:: Task prompt ::
Go through the data below and copy each line where the word "joined" occurs.

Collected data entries
[Start of Attachment]

-- ==== Sys2Proof/Machine/Ports.lean ====
section
/-!
DEFINITION. The value types of spec 10_state.md section 2 (R17 to R23), the causes of R54, and the
port bundles of R24, R25 and R47. Plain data only: what the operations do is in the other files.
-/

namespace Sys2Proof.Machine

/-- RawFrame (R17, R19): an identifier and exactly `len` meaningful bytes, so that bytes at or
beyond the length are not part of the value (93_implementation_defined.md U1). -/
structure RawFrame where
  id : CanId
  data : List Byte
  deriving DecidableEq, Repr

/-- `F.len` of a frame value (R17). -/
def RawFrame.len (f : RawFrame) : Nat := f.data.length

/-- ServiceCode (R21): five variants, of which `unknown` is only ever a result. -/
inductive ServiceCode where
  | unknown | read | write1 | write2 | write4
  deriving DecidableEq, Repr

/-- NodeControlCommand (R22): five commands and four heartbeat-reported states. -/
inductive NodeControlCommand where
  | cmdOperational | cmdStopped | cmdPreoperational | cmdResetNode | cmdResetComm
  | stBootup | stStopped | stOperational | stPreoperational
  deriving DecidableEq, Repr

/-- MessageCategory (R23): fourteen values. -/
inductive MessageCategory where
  | noneOfTheAbove | nmt | emcy | lss | sdoReq | sdoResp
  | tpdo1 | tpdo2 | tpdo3 | tpdo4 | rpdo1 | rpdo2 | rpdo3 | rpdo4
  deriving DecidableEq, Repr

/-- The four causes of `Invalid` (R54, R113). -/
inductive Cause where
  | badLen | badCmd | badSvc | badOp
  deriving DecidableEq, Repr

/-- The result of a building operation (R9): "`Frame(F)` or `Invalid(cause)`, never both". -/
inductive BuildResult where
  | frame (f : RawFrame)
  | invalid (c : Cause)
  deriving DecidableEq, Repr

/-- ENC's input ports (R24; format `ENCREQ`, R47). -/
structure EncReq where
  /-- `enc_op[1:0]` -/
  op : BitVec 2
  /-- `enc_id[10:0]` -/
  id : CanId
  /-- `enc_len[3:0]` -/
  len : LenPort
  /-- `enc_data[63:0]` -/
  data : DataPort
  /-- `enc_svc[2:0]` -/
  svc : BitVec 3
  /-- `enc_index[15:0]` -/
  index : BitVec 16
  /-- `enc_sub[7:0]` -/
  sub : Byte
  /-- `enc_cmd[3:0]` -/
  cmd : BitVec 4
  /-- `enc_node[7:0]` -/
  node : Byte
  deriving DecidableEq, Repr

/-- ENC's output ports (R24; format `ENCRES`, R47). -/
structure EncPorts where
  /-- `tx_valid` -/
  valid : Bit
  /-- `tx_err[2:0]` -/
  err : BitVec 3
  /-- `tx_id[10:0]` -/
  id : CanId
  /-- `tx_len[3:0]` -/
  len : LenPort
  /-- `tx_data[63:0]` -/
  data : DataPort
  deriving DecidableEq, Repr

/-- CLS's input ports (R25; format `FRAME`, R48). -/
structure RxPorts where
  /-- `rx_id[10:0]` -/
  id : CanId
  /-- `rx_len[3:0]` -/
  len : LenPort
  /-- `rx_data[63:0]` -/
  data : DataPort
  deriving DecidableEq, Repr

/-- CLS's output ports (R25; format `CLSRES`, R47). -/
structure ClsPorts where
  /-- `cls_match[13:0]` -/
  matchBits : BitVec 14
  /-- `cls_cat[3:0]` -/
  cat : BitVec 4
  /-- `cls_multi` -/
  multi : Bit
  /-- `cls_node[6:0]` -/
  node : BitVec 7
  /-- `sdo_svc[2:0]` -/
  svc : BitVec 3
  /-- `sdo_index[15:0]` -/
  index : BitVec 16
  /-- `sdo_sub[7:0]` -/
  sub : Byte
  deriving DecidableEq, Repr

/-- Operands of the internal packing functions. They "have no ports" (42_packing.md, opening);
these are the model's own places for their operands (log entry 5). -/
structure PackArgs where
  packValue : BitVec 64
  packCount : Nat
  unpackBytes : List Byte
  unpackCount : Nat
  groups : List (List Byte)
  deriving DecidableEq, Repr

/-- Results of the internal packing functions (log entry 5). `none` where there is no result: on
operands outside a function's domain (log entry 12), and in `joined` for the construction contract
violation of R81 (log entry 13). -/
structure PackResults where
  packed : Option (List Byte)
  unpacked : Option (BitVec 64)
  joined : Option (List Byte)
  deriving DecidableEq, Repr

/-- The eight rows of format `ALWAYS` (R66), which have no pattern bits and are named instead. -/
inductive AlwaysRow where
  | classify | nodeId | sdoCode | sdoIndex | sdoSubindex | packLe | unpackLe | concat
  deriving DecidableEq, Repr

/-- Which use the environment makes next, and through which format of opcode_table.json the
decoder reads it (R12, R66; the model's own, log entry 2). -/
inductive Select where
  /-- Format `ENCOP`: evaluate ENC; the row is named by `enc_op`. -/
  | encOp
  /-- Format `RXID`: evaluate CLS; the row is named by `zext_12(rx_id)`. -/
  | rxId
  /-- Format `SDOB0`: evaluate CLS; the row is named by payload byte 0, when `rx_len` is not 0. -/
  | sdoByte0
  /-- Format `ALWAYS`: evaluate the named operation's unit. -/
  | always (row : AlwaysRow)
  deriving DecidableEq, Repr

/-- Everything the environment presents: the two units' input ports, the packing functions'
operands, and which use is made. -/
structure Request where
  sel : Select
  enc : EncReq
  rx : RxPorts
  fn : PackArgs
  deriving DecidableEq, Repr

/-- The hardware units of R2, with the internal functions apart. -/
inductive HwUnit where
  | enc | cls | packing
  deriving DecidableEq, Repr

end Sys2Proof.Machine
end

[End of Attachment]

:: Expected answer ::
operands outside a function's domain (log entry 12), and in `joined` for the construction contract
  joined : Option (List Byte)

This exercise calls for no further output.